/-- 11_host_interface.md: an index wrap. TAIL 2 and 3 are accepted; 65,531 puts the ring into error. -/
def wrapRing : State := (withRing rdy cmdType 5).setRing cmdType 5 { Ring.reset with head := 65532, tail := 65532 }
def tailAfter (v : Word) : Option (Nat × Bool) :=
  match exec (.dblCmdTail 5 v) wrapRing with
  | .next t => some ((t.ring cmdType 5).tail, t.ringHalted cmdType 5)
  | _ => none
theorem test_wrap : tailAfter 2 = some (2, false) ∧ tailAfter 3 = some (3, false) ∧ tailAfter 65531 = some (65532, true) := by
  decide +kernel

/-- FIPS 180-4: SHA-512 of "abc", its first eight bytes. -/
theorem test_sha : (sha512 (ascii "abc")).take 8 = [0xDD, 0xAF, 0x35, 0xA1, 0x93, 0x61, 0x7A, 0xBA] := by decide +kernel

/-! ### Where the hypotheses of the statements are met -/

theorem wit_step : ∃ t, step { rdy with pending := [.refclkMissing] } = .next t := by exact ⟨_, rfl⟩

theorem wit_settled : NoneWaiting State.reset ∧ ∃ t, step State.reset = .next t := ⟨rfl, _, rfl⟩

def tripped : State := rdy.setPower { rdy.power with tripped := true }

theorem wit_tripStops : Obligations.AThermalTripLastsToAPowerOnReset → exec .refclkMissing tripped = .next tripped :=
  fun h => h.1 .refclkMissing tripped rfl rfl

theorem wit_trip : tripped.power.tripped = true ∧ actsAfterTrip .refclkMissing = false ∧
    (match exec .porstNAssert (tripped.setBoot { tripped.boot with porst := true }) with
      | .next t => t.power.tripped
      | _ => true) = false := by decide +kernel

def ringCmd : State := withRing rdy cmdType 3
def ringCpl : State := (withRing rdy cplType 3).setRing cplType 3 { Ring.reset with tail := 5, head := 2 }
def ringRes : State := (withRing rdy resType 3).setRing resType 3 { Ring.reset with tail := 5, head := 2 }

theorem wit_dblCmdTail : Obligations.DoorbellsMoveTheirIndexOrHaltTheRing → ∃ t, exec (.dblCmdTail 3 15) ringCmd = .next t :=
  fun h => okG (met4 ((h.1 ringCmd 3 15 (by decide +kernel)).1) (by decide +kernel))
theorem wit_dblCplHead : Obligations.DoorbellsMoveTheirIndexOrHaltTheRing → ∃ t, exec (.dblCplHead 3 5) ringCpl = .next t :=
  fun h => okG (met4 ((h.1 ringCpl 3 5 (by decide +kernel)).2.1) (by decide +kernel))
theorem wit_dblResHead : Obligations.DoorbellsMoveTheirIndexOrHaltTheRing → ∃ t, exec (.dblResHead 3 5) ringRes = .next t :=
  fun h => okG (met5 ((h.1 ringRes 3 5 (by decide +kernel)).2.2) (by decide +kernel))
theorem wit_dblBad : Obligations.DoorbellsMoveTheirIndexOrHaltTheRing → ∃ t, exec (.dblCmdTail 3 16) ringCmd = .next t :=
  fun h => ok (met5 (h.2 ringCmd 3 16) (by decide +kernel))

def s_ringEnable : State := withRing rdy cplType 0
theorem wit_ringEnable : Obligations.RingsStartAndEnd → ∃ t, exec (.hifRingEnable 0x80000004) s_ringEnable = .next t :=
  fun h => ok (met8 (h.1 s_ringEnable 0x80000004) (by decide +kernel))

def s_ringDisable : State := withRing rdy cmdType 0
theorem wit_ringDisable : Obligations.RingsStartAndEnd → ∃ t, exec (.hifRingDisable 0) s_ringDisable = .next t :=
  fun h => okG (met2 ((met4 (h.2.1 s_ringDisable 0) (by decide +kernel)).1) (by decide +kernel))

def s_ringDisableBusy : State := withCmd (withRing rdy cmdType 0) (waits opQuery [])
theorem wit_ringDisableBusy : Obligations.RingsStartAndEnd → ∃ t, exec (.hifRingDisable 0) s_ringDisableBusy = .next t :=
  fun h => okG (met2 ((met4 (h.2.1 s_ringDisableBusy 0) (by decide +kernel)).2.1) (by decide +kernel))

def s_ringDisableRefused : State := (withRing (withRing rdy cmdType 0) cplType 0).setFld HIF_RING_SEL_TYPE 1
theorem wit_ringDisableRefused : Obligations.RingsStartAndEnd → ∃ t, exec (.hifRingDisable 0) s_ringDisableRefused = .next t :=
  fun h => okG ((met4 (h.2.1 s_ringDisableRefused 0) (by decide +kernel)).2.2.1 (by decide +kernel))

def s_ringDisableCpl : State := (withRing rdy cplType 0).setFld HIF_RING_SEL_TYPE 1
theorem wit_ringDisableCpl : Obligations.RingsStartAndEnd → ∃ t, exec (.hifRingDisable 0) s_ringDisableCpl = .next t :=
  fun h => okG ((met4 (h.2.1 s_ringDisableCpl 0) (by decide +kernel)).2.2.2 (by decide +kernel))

* * *

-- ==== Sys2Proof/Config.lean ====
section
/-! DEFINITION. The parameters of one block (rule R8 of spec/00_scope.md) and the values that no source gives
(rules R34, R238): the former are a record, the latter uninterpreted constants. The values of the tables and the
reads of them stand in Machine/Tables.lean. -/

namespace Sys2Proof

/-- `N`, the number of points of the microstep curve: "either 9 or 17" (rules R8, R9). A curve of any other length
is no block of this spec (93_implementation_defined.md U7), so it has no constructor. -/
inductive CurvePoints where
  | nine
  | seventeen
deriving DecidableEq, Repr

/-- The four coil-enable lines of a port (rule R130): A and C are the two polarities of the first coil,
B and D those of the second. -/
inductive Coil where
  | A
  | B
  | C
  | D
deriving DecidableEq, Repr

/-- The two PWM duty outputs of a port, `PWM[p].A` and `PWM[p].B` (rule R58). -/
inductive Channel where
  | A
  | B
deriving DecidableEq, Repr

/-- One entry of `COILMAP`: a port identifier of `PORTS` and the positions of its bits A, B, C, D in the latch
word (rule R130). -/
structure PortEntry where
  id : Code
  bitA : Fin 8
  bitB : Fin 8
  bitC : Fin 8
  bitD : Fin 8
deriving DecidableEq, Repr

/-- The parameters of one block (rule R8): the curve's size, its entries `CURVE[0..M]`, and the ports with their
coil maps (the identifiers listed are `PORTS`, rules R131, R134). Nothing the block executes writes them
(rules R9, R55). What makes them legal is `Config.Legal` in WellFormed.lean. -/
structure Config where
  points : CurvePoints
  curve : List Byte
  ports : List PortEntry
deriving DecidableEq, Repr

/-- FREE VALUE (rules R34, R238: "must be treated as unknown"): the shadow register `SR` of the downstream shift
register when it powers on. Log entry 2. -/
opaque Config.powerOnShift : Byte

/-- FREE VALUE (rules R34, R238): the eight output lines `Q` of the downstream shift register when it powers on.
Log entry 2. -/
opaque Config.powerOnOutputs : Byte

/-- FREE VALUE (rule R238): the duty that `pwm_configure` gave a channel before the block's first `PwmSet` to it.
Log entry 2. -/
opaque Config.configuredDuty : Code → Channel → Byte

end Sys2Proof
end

Task requirements → Could you repeat exactly the lines in the listing above from the one with "fun h => okG (met4 ((h.1 ringCmd" down to the one with "wit_dblBad : Obligations.DoorbellsMoveTheirIndexOrHaltTheRing"? Include both of those lines.

Task output →
  fun h => okG (met4 ((h.1 ringCmd 3 15 (by decide +kernel)).1) (by decide +kernel))
theorem wit_dblCplHead : Obligations.DoorbellsMoveTheirIndexOrHaltTheRing → ∃ t, exec (.dblCplHead 3 5) ringCpl = .next t :=
  fun h => okG (met4 ((h.1 ringCpl 3 5 (by decide +kernel)).2.1) (by decide +kernel))
theorem wit_dblResHead : Obligations.DoorbellsMoveTheirIndexOrHaltTheRing → ∃ t, exec (.dblResHead 3 5) ringRes = .next t :=
  fun h => okG (met5 ((h.1 ringRes 3 5 (by decide +kernel)).2.2) (by decide +kernel))
theorem wit_dblBad : Obligations.DoorbellsMoveTheirIndexOrHaltTheRing → ∃ t, exec (.dblCmdTail 3 16) ringCmd = .next t :=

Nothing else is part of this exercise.